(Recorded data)
*** Begin section ***

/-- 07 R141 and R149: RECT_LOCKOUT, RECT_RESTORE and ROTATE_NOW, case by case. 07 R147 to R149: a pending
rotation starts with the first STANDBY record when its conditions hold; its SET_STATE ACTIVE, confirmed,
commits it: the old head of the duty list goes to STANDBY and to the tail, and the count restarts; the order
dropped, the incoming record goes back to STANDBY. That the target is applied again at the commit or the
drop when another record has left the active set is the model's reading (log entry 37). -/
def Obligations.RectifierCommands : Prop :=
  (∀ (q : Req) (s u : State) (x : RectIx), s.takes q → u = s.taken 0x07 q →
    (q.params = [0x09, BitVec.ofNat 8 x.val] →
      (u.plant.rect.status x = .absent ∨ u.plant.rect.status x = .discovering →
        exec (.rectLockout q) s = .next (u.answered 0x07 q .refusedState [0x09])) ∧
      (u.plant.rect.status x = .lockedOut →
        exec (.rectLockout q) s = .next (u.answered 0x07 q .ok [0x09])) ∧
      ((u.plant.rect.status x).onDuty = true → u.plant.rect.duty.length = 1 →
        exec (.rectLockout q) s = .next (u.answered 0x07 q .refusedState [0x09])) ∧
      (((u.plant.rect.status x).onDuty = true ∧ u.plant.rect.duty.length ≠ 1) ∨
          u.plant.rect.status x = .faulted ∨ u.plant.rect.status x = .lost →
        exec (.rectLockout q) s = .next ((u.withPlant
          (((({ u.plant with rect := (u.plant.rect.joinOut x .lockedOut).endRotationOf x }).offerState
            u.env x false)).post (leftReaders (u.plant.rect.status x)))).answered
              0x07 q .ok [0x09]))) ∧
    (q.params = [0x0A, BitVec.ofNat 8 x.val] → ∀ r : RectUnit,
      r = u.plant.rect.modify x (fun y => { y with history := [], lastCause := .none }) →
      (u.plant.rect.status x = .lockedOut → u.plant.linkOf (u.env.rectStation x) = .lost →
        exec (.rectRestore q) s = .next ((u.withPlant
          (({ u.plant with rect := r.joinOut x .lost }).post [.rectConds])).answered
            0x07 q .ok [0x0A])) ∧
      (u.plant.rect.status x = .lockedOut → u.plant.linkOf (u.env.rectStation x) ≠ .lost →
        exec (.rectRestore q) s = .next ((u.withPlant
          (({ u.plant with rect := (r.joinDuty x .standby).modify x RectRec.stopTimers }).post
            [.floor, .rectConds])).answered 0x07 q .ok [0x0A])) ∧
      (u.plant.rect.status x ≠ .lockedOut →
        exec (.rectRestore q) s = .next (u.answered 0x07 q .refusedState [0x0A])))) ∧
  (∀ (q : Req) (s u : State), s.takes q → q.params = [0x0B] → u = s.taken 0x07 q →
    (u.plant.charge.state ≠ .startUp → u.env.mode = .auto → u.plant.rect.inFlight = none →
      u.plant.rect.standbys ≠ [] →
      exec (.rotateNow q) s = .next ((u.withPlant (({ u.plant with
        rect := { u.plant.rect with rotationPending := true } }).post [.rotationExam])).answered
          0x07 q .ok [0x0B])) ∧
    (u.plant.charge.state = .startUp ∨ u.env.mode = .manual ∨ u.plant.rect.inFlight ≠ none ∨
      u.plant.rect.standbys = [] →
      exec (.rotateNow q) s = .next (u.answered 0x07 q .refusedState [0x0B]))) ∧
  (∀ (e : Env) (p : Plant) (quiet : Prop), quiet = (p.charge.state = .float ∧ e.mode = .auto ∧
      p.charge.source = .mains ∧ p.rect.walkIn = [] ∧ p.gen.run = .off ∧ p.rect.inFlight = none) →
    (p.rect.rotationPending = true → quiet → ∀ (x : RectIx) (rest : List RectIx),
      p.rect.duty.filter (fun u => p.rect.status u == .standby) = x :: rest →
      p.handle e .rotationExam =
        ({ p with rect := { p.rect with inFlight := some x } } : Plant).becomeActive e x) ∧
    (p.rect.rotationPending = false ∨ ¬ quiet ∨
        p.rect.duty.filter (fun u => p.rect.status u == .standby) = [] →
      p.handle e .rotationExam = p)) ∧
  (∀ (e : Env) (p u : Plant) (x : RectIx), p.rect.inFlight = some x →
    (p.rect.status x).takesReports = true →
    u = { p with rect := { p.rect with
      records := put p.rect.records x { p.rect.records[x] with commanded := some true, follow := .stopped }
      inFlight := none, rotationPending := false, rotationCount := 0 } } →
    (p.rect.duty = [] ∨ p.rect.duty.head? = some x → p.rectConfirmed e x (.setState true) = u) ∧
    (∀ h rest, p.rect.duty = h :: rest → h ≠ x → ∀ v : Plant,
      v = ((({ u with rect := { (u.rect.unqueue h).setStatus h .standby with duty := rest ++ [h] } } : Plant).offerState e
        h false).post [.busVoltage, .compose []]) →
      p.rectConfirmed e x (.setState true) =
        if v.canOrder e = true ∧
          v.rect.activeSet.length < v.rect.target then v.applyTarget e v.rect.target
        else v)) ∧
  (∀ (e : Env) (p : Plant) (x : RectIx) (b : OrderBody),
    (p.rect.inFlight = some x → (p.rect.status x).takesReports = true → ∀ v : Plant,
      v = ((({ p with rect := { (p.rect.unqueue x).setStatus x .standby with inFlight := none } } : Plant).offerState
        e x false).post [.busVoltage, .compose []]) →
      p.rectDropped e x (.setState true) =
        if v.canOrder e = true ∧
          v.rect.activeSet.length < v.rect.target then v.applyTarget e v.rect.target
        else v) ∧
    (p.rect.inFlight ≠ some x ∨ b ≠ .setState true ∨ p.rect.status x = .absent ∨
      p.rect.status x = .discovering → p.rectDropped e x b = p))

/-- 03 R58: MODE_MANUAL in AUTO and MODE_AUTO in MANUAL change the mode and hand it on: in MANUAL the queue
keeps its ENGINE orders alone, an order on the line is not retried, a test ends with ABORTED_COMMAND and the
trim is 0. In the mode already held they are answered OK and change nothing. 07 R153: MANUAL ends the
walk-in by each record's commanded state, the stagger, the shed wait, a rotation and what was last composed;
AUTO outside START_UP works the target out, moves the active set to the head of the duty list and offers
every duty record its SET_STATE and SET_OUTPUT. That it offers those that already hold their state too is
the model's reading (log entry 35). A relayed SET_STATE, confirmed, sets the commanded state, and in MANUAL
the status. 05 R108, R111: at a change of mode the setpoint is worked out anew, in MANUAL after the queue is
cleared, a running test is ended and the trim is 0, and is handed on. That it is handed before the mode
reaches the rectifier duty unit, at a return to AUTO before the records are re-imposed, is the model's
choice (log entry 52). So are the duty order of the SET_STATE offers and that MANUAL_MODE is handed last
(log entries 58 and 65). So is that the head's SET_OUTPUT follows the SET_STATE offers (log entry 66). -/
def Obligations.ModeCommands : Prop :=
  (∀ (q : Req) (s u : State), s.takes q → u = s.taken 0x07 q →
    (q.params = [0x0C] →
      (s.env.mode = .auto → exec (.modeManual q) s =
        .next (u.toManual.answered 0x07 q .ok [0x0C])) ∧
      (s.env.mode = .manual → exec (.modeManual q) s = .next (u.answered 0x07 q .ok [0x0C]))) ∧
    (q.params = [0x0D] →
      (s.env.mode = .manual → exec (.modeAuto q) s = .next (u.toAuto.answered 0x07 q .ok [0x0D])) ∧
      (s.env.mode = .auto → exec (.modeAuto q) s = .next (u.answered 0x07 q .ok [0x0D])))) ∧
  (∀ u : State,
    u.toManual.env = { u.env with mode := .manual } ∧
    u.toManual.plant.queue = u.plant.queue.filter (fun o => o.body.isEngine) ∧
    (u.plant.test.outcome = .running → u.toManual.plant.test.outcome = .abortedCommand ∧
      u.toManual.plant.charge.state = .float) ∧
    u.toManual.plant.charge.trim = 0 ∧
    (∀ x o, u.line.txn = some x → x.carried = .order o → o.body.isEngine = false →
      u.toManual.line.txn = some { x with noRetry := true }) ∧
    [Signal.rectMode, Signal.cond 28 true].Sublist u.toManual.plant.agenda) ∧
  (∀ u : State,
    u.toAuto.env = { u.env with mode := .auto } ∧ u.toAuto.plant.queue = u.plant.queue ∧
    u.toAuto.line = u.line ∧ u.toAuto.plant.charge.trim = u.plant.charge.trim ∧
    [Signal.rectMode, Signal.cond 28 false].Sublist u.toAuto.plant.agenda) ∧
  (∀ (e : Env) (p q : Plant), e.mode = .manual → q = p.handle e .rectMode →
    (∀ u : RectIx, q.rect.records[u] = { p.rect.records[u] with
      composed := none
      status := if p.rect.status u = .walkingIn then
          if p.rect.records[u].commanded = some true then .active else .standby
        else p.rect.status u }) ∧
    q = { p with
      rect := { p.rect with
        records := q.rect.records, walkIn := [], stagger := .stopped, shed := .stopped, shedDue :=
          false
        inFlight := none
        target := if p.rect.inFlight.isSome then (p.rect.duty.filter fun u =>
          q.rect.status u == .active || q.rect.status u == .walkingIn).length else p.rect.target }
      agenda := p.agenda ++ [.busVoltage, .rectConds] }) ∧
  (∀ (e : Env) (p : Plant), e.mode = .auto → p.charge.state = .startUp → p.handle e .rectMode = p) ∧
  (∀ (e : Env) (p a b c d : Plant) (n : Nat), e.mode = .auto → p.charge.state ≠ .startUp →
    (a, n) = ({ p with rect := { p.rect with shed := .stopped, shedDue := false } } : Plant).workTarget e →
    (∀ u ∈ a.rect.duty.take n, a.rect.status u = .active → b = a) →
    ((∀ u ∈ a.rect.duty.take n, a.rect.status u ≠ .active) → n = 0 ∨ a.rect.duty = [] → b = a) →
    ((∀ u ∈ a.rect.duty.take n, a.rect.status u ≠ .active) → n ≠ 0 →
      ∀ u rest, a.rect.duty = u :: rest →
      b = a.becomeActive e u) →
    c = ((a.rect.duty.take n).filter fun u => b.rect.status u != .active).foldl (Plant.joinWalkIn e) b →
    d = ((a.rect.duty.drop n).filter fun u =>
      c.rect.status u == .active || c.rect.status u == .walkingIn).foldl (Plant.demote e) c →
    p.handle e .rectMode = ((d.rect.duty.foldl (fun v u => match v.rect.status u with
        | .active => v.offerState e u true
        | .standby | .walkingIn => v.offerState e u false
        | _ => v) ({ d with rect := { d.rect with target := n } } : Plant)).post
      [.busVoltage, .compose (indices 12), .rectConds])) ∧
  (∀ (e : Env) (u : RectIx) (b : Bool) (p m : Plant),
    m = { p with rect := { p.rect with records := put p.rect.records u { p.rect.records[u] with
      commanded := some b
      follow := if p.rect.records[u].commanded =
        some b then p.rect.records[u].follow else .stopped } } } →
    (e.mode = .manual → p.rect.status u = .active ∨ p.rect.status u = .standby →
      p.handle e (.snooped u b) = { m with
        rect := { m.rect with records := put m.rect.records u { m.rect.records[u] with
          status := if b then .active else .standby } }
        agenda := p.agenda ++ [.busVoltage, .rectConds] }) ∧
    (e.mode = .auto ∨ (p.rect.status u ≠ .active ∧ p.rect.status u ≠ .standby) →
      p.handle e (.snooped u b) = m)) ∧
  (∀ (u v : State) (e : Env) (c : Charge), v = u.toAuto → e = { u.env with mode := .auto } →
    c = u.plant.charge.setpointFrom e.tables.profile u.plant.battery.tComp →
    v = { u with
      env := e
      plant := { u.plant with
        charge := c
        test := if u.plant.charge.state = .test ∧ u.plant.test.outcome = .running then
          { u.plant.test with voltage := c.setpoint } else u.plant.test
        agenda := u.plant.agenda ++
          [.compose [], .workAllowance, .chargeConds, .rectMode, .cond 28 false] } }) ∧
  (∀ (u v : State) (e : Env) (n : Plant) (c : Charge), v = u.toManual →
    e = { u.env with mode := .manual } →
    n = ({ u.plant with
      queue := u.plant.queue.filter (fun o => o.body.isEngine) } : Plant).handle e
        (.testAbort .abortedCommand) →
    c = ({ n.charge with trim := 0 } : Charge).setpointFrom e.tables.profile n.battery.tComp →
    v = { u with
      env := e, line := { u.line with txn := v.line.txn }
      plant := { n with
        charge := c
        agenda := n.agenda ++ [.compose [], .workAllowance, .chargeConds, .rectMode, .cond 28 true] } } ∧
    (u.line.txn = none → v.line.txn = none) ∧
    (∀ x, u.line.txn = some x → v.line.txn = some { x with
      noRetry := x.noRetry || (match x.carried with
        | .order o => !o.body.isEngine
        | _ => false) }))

*** End section ***

[The problem]
Throughout the records above, find the lines in which the word "composed" appears and return them.

[Written solution]
walk-in by each record's commanded state, the stagger, the shed wait, a rotation and what was last composed;
      composed := none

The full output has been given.